## Problem requirements:
Word for word, reproduce every line of the data below.
----- Data extracts
/-- A line that may be chosen leaves its slice once its dirty sectors are written back, and its lease is kept (R80,
R81). A write-back goes where its block's entry, or a walk with the write permission, says (R59), and the entries that
lie under the sectors written are forgotten (R60). The management core's frames enter the snapshot pool; with none, the launches that wait become unreplayable
(R70). A release goes on when the publications it waits for have been applied: its dirty bytes leave, its markers are
answered, it ends (R281); a residency probe is answered, and a resident page is pinned (R65, R68). -/
def Obligations.WritebacksAndReleasesComplete : Prop :=
  (∀ s k (asid : BitVec 16) line x t, findL2 (sliceAt s k) asid.toNat line = some x → mayEvict s k x = true →
    writeBack s k x = some (t, true) →
    exec (.writeback k asid line) s = .next (keepLease (dropLine (cleanEvicts t x) k x.asid x.line) k x)) ∧
  (∀ s k x, x.dirty = 0 → writeBack s k x = some (s, true)) ∧
  (∀ s k x e, tlbHit s k x.asid x.line true = some e → findMiss (sliceAt s k) x.asid x.line = none →
    writeTarget s k x = some (if pteW e.entry.toNat = true then .inr (entryPaOf e x.line)
      else .inl (startMiss s k x.lid x.asid x.line true true false))) ∧
  (∀ s k x, tlbHit s k x.asid x.line true = none → findMiss (sliceAt s k) x.asid x.line = none →
    writeTarget s k x = some (.inl (startMiss s k x.lid x.asid x.line true true false))) ∧
  (∀ s k x t, x.dirty ≠ 0 → writeTarget s k x = some (.inl t) → writeBack s k x = some (t, false)) ∧
  (∀ s k x pa a t, x.dirty ≠ 0 → writeTarget s k x = some (.inr pa) →
    homeOf (partAt s (slicePart s k)) pa = some (.hbm a) →
    snapshots pa s (snapLaunches s (slicePart s k) x.asid (x.line * 128)) = (t, none) →
    writeBack s k x =
      let u := homeWriteMask (forgetSectors (countAccess t (slicePart s k) (dieOf k) pa) a x.dirty) (slicePart s k)
        (.hbm a) x.data.toNat (bytesOfSectors x.dirty).toNat 0 128
      some (modLine (putPoison u a x.dirty x.poison) k x.asid x.line fun y => { y with dirty := 0 }, true)) ∧
  (∀ s part frames, exec (.snapshotPoolRefill part frames) s =
    let t := modPart s part fun p => { p with pool := p.pool ++ frames }
    .next { t with launches := t.launches.map fun e =>
      if e.2.part = part && e.2.snapAsk then
        (e.1, { e.2 with snapAsk := false, unrepl := e.2.unrepl || frames.isEmpty })
      else e }) ∧
  (∀ s rel r, mapFind s.releases rel = some r → allApplied s r.pubs = true → r.stage = .sent → r.markers = [] →
    exec (.releaseComplete rel) s = .next (afterRelease s rel r)) ∧
  (∀ s rel r, mapFind s.releases rel = some r → allApplied s r.pubs = true → r.stage = .waiting →
    r.publishes = false → exec (.releaseComplete rel) s = .next (afterRelease s rel r)) ∧
  (∀ s rel r, mapFind s.releases rel = some r → allApplied s r.pubs = false →
    exec (.releaseComplete rel) s = .next s) ∧
  (∀ s rel die r, mapFind s.releases rel = some r → r.stage = .sent → die ∈ r.markers →
    (∀ e ∈ s.pubs, e.2.sp = true ∨ e.2.sender.counted ≠ some r.gid ∨ dieOf (pubSlice s e.2) ≠ die ∨
      r.mark ≤ e.2.seq ∨ e.2.stage = .held) →
    exec (.fenceMarker rel die) s =
      .next (setRelease s rel { r with markers := r.markers.filter (· ≠ die) })) ∧
  (∀ s id p, mapFind s.probes id = some p → p.answered = none → hasEntry s p.core id = true →
    let asid := (launchAt s p.lid).asid
    let k := sliceOf s p.lid asid (p.page * 65536)
    let t := if (tlbHit s k asid (p.page * 65536 / 128) false).isSome then s
      else walkReads s k asid (p.page * 65536 / 128)
    exec (.residencyProbe id) s =
      let r := residency t p.lid asid (p.page * 65536)
      let u := if r = .yes then pinPage t p.lid p.page else t
      .next { u with probes := mapPut u.probes id { p with answered := some r } })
----------
## Solution to the problem:
/-- A line that may be chosen leaves its slice once its dirty sectors are written back, and its lease is kept (R80,
R81). A write-back goes where its block's entry, or a walk with the write permission, says (R59), and the entries that
lie under the sectors written are forgotten (R60). The management core's frames enter the snapshot pool; with none, the launches that wait become unreplayable
(R70). A release goes on when the publications it waits for have been applied: its dirty bytes leave, its markers are
answered, it ends (R281); a residency probe is answered, and a resident page is pinned (R65, R68). -/
def Obligations.WritebacksAndReleasesComplete : Prop :=
  (∀ s k (asid : BitVec 16) line x t, findL2 (sliceAt s k) asid.toNat line = some x → mayEvict s k x = true →
    writeBack s k x = some (t, true) →
    exec (.writeback k asid line) s = .next (keepLease (dropLine (cleanEvicts t x) k x.asid x.line) k x)) ∧
  (∀ s k x, x.dirty = 0 → writeBack s k x = some (s, true)) ∧
  (∀ s k x e, tlbHit s k x.asid x.line true = some e → findMiss (sliceAt s k) x.asid x.line = none →
    writeTarget s k x = some (if pteW e.entry.toNat = true then .inr (entryPaOf e x.line)
      else .inl (startMiss s k x.lid x.asid x.line true true false))) ∧
  (∀ s k x, tlbHit s k x.asid x.line true = none → findMiss (sliceAt s k) x.asid x.line = none →
    writeTarget s k x = some (.inl (startMiss s k x.lid x.asid x.line true true false))) ∧
  (∀ s k x t, x.dirty ≠ 0 → writeTarget s k x = some (.inl t) → writeBack s k x = some (t, false)) ∧
  (∀ s k x pa a t, x.dirty ≠ 0 → writeTarget s k x = some (.inr pa) →
    homeOf (partAt s (slicePart s k)) pa = some (.hbm a) →
    snapshots pa s (snapLaunches s (slicePart s k) x.asid (x.line * 128)) = (t, none) →
    writeBack s k x =
      let u := homeWriteMask (forgetSectors (countAccess t (slicePart s k) (dieOf k) pa) a x.dirty) (slicePart s k)
        (.hbm a) x.data.toNat (bytesOfSectors x.dirty).toNat 0 128
      some (modLine (putPoison u a x.dirty x.poison) k x.asid x.line fun y => { y with dirty := 0 }, true)) ∧
  (∀ s part frames, exec (.snapshotPoolRefill part frames) s =
    let t := modPart s part fun p => { p with pool := p.pool ++ frames }
    .next { t with launches := t.launches.map fun e =>
      if e.2.part = part && e.2.snapAsk then
        (e.1, { e.2 with snapAsk := false, unrepl := e.2.unrepl || frames.isEmpty })
      else e }) ∧
  (∀ s rel r, mapFind s.releases rel = some r → allApplied s r.pubs = true → r.stage = .sent → r.markers = [] →
    exec (.releaseComplete rel) s = .next (afterRelease s rel r)) ∧
  (∀ s rel r, mapFind s.releases rel = some r → allApplied s r.pubs = true → r.stage = .waiting →
    r.publishes = false → exec (.releaseComplete rel) s = .next (afterRelease s rel r)) ∧
  (∀ s rel r, mapFind s.releases rel = some r → allApplied s r.pubs = false →
    exec (.releaseComplete rel) s = .next s) ∧
  (∀ s rel die r, mapFind s.releases rel = some r → r.stage = .sent → die ∈ r.markers →
    (∀ e ∈ s.pubs, e.2.sp = true ∨ e.2.sender.counted ≠ some r.gid ∨ dieOf (pubSlice s e.2) ≠ die ∨
      r.mark ≤ e.2.seq ∨ e.2.stage = .held) →
    exec (.fenceMarker rel die) s =
      .next (setRelease s rel { r with markers := r.markers.filter (· ≠ die) })) ∧
  (∀ s id p, mapFind s.probes id = some p → p.answered = none → hasEntry s p.core id = true →
    let asid := (launchAt s p.lid).asid
    let k := sliceOf s p.lid asid (p.page * 65536)
    let t := if (tlbHit s k asid (p.page * 65536 / 128) false).isSome then s
      else walkReads s k asid (p.page * 65536 / 128)
    exec (.residencyProbe id) s =
      let r := residency t p.lid asid (p.page * 65536)
      let u := if r = .yes then pinPage t p.lid p.page else t
      .next { u with probes := mapPut u.probes id { p with answered := some r } })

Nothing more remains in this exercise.